• _Dataset entries_
/-! ### The frame of every command -/

/-- The parts of the state that a command may change. -/
def partsOf (c : Instr) : List Part :=
  match c with
  | .registerWrite .. | .replay .. | .reset .. | .sramUncorrectable .. | .read .. | .nirrexWrite .. | .describe ..
  | .invoke .. | .poll .. | .go .. | .pllLossOfLock .. =>
    [.freeCount, .shadowRegs, .hostMem, .dram, .out, .hq, .qry, .idx, .tbl, .fl, .net, .pol, .ten, .ras, .boot, .start,
     .dict, .power]
  | .readClear .. =>
    [.shadowRegs, .readData]
  | .snap .. =>
    [.shadowRegs]
  | .sqDoorbell .. =>
    [.out, .hq, .ras]
  | .cqDoorbell .. | .contextOpen .. =>
    [.freeCount, .hostMem, .out, .hq, .ras]
  | .contextClose .. | .functionLevelReset .. | .take .. =>
    [.freeCount, .hostMem, .out, .hq, .qry, .idx, .tbl, .fl, .net, .ten, .ras]
  | .descriptorFetch .. | .nop .. =>
    [.freeCount, .hostMem, .out, .hq, .net, .pol, .ras]
  | .search .. | .cancel .. | .insert .. | .delete .. | .rewrite .. | .bitsSet .. | .bitsClear .. | .listCopy ..
  | .subQuery .. | .nakStatus .. =>
    [.freeCount, .hostMem, .out, .hq, .qry, .idx, .fl, .net, .pol, .ten, .ras]
  | .logRead .. =>
    [.freeCount, .hostMem, .out, .hq, .qry, .net, .pol, .ras]
  | .defineBitmap .. | .indexBuild .. | .scheduleLoad .. =>
    [.freeCount, .hostMem, .out, .hq, .idx, .net, .pol, .ras]
  | .indexRetire .. | .promote .. | .demote .. =>
    [.freeCount, .hostMem, .out, .hq, .idx, .fl, .net, .pol, .ras]
  | .tableUpdate .. | .tableRetire .. =>
    [.freeCount, .hostMem, .out, .hq, .tbl, .net, .pol, .ras]
  | .gatherDot .. | .rowRead .. | .rowWrite .. | .hatpinSwap .. | .hatpinDrainEnd | .hatpinFlush ..
  | .partialSumRequest .. | .rowLockGrant .. =>
    [.freeCount, .hostMem, .out, .hq, .idx, .tbl, .fl, .net, .pol, .ras]
  | .msixCoalesceTimeout .. =>
    [.now, .out, .hq]
  | .perstAssert .. =>
    [.freeCount, .hostMem, .out, .hq, .qry, .idx, .tbl, .fl, .net, .ten, .ras, .pins]
  | .groupAnswer .. | .memberLost .. | .flashRecordDurable .. | .shardListLanded .. =>
    [.freeCount, .hostMem, .out, .hq, .idx, .fl, .net, .ten, .ras]
  | .groupAnswerTimeout .. =>
    [.now, .freeCount, .hostMem, .out, .hq, .idx, .fl, .net, .ten, .ras]
  | .queryEncode .. | .fp16Reduction .. | .connectionReset .. | .reply .. =>
    [.freeCount, .hostMem, .out, .hq, .qry, .idx, .fl, .net, .ten, .ras]
  | .probePassLaunch .. | .launchByExpiry .. =>
    [.now, .qry]
  | .probePassComplete .. | .shadowTimeout .. =>
    [.now, .freeCount, .hostMem, .out, .hq, .qry, .idx, .fl, .net, .ras]
  | .heldPairPost .. | .tileBind .. | .laneReduction .. | .taskCheckpoint .. | .checkpointDurable .. =>
    [.qry]
  | .queueLaunch .. | .taskComplete .. | .promotionComplete .. | .grantFailed .. =>
    [.freeCount, .hostMem, .out, .hq, .qry, .idx, .fl, .net, .ras]
  | .blockScan .. =>
    [.freeCount, .out, .qry, .ras]
  | .dieMergePartial .. | .dieMergeFlush .. =>
    [.qry, .ras]
  | .homeMerge .. | .scoreRecord .. | .rebuiltSector .. | .revocationComplete .. =>
    [.freeCount, .hostMem, .out, .hq, .qry, .idx, .tbl, .fl, .net, .pol, .ten, .ras]
  | .queryVectorLoad .. | .healthTemperatureSample .. =>
    [.fl]
  | .candidateRequest .. | .degradedRead .. | .detach .. | .channelFault .. | .abortAttach .. | .rebuildSector ..
  | .channelShadowRecord .. | .carrierPresenceChange .. | .fold .. | .flushComplete .. =>
    [.out, .fl, .ras]
  | .planeOpIssue .. | .stripeWrite .. =>
    [.out, .fl, .pol, .ras]
  | .pageDecode .. | .channelSelfTestDone .. | .gcUnitCopy .. | .gcErase .. | .foldProgramStatus .. =>
    [.freeCount, .out, .fl, .ras]
  | .lingerExpiry .. | .healthRecheck .. | .refreshAgeReached .. =>
    [.now, .out, .fl, .ras]
  | .scanDeadline .. | .rerankBudgetEnd .. | .keepaliveLoss .. | .retransmitTimeout .. | .leaseExpiry .. =>
    [.now, .freeCount, .hostMem, .out, .hq, .qry, .idx, .fl, .net, .ten, .ras]
  | .retiredSlotTombstone =>
    [.idx, .net]
  | .retireLateExpiry | .heatHalving .. =>
    [.now, .idx]
  | .versionFree .. | .promotionRetry .. =>
    [.freeCount, .hostMem, .out, .hq, .idx, .fl, .net, .ras]
  | .tableVersionFree .. =>
    [.freeCount, .hostMem, .out, .hq, .tbl, .fl, .net, .ras]
  | .indexVersionSwitch .. | .tableVersionSwitch .. | .quotaLimitWrite .. | .validate .. =>
    [.out, .ras]
  | .shardCopyStream .. =>
    [.freeCount, .hostMem, .out, .hq, .net, .ten, .ras]
  | .recordAppend .. =>
    [.idx, .fl]
  | .openSectorTimeout .. | .detachDrainEnd .. | .stagingTimeout .. | .tlCheckpoint .. | .flashTimeRecord ..
  | .carrierPowerSettled .. =>
    [.now, .fl]
  | .attach .. =>
    [.freeCount, .shadowRegs, .out, .fl, .pol, .ras]
  | .flashFormat .. =>
    [.freeCount, .fl, .dict]
  | .flashTimeSet .. =>
    [.fl, .dict]
  | .pwrLossAssert =>
    [.freeCount, .out, .fl, .ras, .boot, .dict, .power, .pins]
  | .pwrLossDeassert =>
    [.out, .fl, .ras, .pins]
  | .demotionComplete .. =>
    [.freeCount, .hostMem, .out, .hq, .idx, .net, .ras]
  | .schedulePromotion .. =>
    [.freeCount, .idx, .fl, .net]
  | .patrolScrub .. =>
    [.freeCount, .out, .ras]
  | .write .. | .writeSignal .. | .readReq .. | .readRsp .. | .send .. | .signal .. | .keepalive ..
  | .gauntletAbort .. | .gauntletRelease .. =>
    [.freeCount, .hostMem, .dram, .out, .hq, .qry, .idx, .tbl, .fl, .net, .pol, .ten, .ras]
  | .ack .. | .msgDone .. | .nakSeq .. | .nakMsg .. | .busy .. =>
    [.net, .pol]
  | .busyResend .. | .pfcPauseExpiry .. =>
    [.now, .net]
  | .keepaliveSend .. | .packetHoldExpiry .. | .messageHoldExpiry .. | .ackDelayExpiry .. =>
    [.now, .out, .net]
  | .packetDepart .. =>
    [.now, .out, .net, .pol]
  | .pfcPause .. | .syValWrite .. | .syAdd .. | .opsEntryGrant =>
    [.net]
  | .connect .. | .revoke .. | .arm .. | .disarm .. =>
    [.out, .net, .ras]
  | .policerCommit .. | .strictCommit .. | .shaperCommit .. =>
    [.freeCount, .out, .pol, .ras]
  | .bucketRefill =>
    [.now, .pol]
  | .commit .. =>
    [.freeCount, .hostMem, .out, .hq, .qry, .idx, .fl, .net, .ten, .ras, .boot, .power]
  | .bandDrained .. =>
    [.ten, .power]
  | .commitDrainLate .. | .watchdogSample .. =>
    [.now, .freeCount, .out, .qry, .idx, .tbl, .fl, .net, .ras]
  | .autoEpoch =>
    [.now, .out, .ten, .ras, .boot]
  | .acquire .. =>
    [.net, .ten]
  | .renew .. | .park .. | .claim .. | .release .. =>
    [.out, .net, .ten, .ras]
  | .leaseRenewTimer .. =>
    [.now, .net, .ten]
  | .poolLeaseExpiry .. =>
    [.now, .ten]
  | .resetComplete .. =>
    [.freeCount, .shadowRegs, .hostMem, .out, .hq, .qry, .idx, .tbl, .fl, .net, .pol, .ten, .ras, .boot, .start, .dict,
     .power]
  | .resetWindowExpiry .. =>
    [.now, .freeCount, .shadowRegs, .hostMem, .dram, .out, .hq, .qry, .idx, .tbl, .fl, .net, .pol, .ten, .ras, .boot,
     .start, .dict, .power]
  | .spStartTimeout =>
    [.now, .ras, .pins]
  | .dump | .clear =>
    [.ras]
  | .dumpReadTimeout | .dumpLimitExpiry =>
    [.now, .freeCount, .shadowRegs, .hostMem, .dram, .out, .hq, .qry, .idx, .tbl, .fl, .net, .pol, .ten, .ras, .start,
     .dict, .power]
  | .errorWindowClose .. | .errorIrqHoldoff =>
    [.now, .out, .ras]
  | .abortedKeyExpiry =>
    [.now, .ras]
  | .remove .. | .returnUnit .. | .unitSelfTestDone .. | .unitShadowItem .. | .abortReturn .. | .laneFailed .. =>
    [.out, .ras, .power]
  | .unitDrained .. | .powerTick .. | .mr4Sample .. | .tapReset =>
    [.power]
  | .coreWatchdog .. | .criticalTemperature .. =>
    [.ras, .power]
  | .powerOn =>
    [.time, .now, .shadowRegs, .dram, .hq, .qry, .idx, .tbl, .fl, .net, .pol, .ten, .ras, .boot, .start, .dict, .power,
     .pins]
  | .startStepComplete .. =>
    [.freeCount, .shadowRegs, .dram, .out, .hq, .qry, .idx, .tbl, .fl, .net, .pol, .ten, .ras, .boot, .start, .dict,
     .power]
  | .stepTimeout =>
    [.now, .shadowRegs, .dram, .hq, .qry, .idx, .tbl, .fl, .net, .pol, .ten, .ras, .boot, .start, .dict, .power]
  | .provision =>
    [.out, .ras, .boot]
  | .attest .. | .imageVerify .. | .plcaBeacon =>
    [.dict]
  | .imageWrite .. | .secverCommit | .configReset | .save =>
    [.boot, .dict]
  | .startRetry .. =>
    [.shadowRegs, .dram, .hq, .qry, .idx, .tbl, .fl, .net, .pol, .ten, .ras, .boot, .start, .dict, .power]
  | .preferredSet .. =>
    [.ras, .boot]
  | .segmentTimeout .. | .resultHoldExpiry .. =>
    [.now, .dict]
  | .configSaveTimer =>
    [.now, .boot, .dict]
  | .setEndpointId .. =>
    [.out, .dict]
  | .getEndpointId .. | .getMctpVersionSupport .. | .getMessageTypeSupport .. | .getVendorDefinedMessageSupport ..
  | .arpRequest .. | .neighbourSolicitation .. =>
    [.out]
  | .thermtrip .. =>
    [.ras, .power, .pins]
  | .sysclkLoss | .resetNAssert =>
    [.freeCount, .shadowRegs, .hostMem, .dram, .out, .hq, .qry, .idx, .tbl, .fl, .net, .pol, .ten, .ras, .boot, .start,
     .dict, .power, .pins]
  | .resetNDeassert | .sysclkRestored =>
    [.ras, .boot, .start, .pins]
  | .bandWake .. =>
    [.now, .power]
  | .selfTest .. =>
    [.dict, .power]
  | .selfTestComplete .. =>
    [.now, .out, .ras, .dict, .power]
  | .bypass | .idcode | .samplePreload | .extest | .extestPulse | .extestTrain | .clamp | .highz =>
    [.out, .power]
  | .perstDeassert .. =>
    [.pins]
  | .accessWidthRead .. =>
    [.readData, .out, .ras]
  | .completionTimeout .. =>
    [.freeCount, .hostMem, .out, .hq, .net, .ras]
  | .resetFlushWaitExpiry =>
    [.now, .freeCount, .shadowRegs, .dram, .out, .hq, .qry, .idx, .tbl, .fl, .net, .pol, .ten, .ras, .start, .dict,
     .power]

• _Work required_
Where a line in the data contains the string "readData", add it to your count, and give only the final number.

• _Output for this task_
2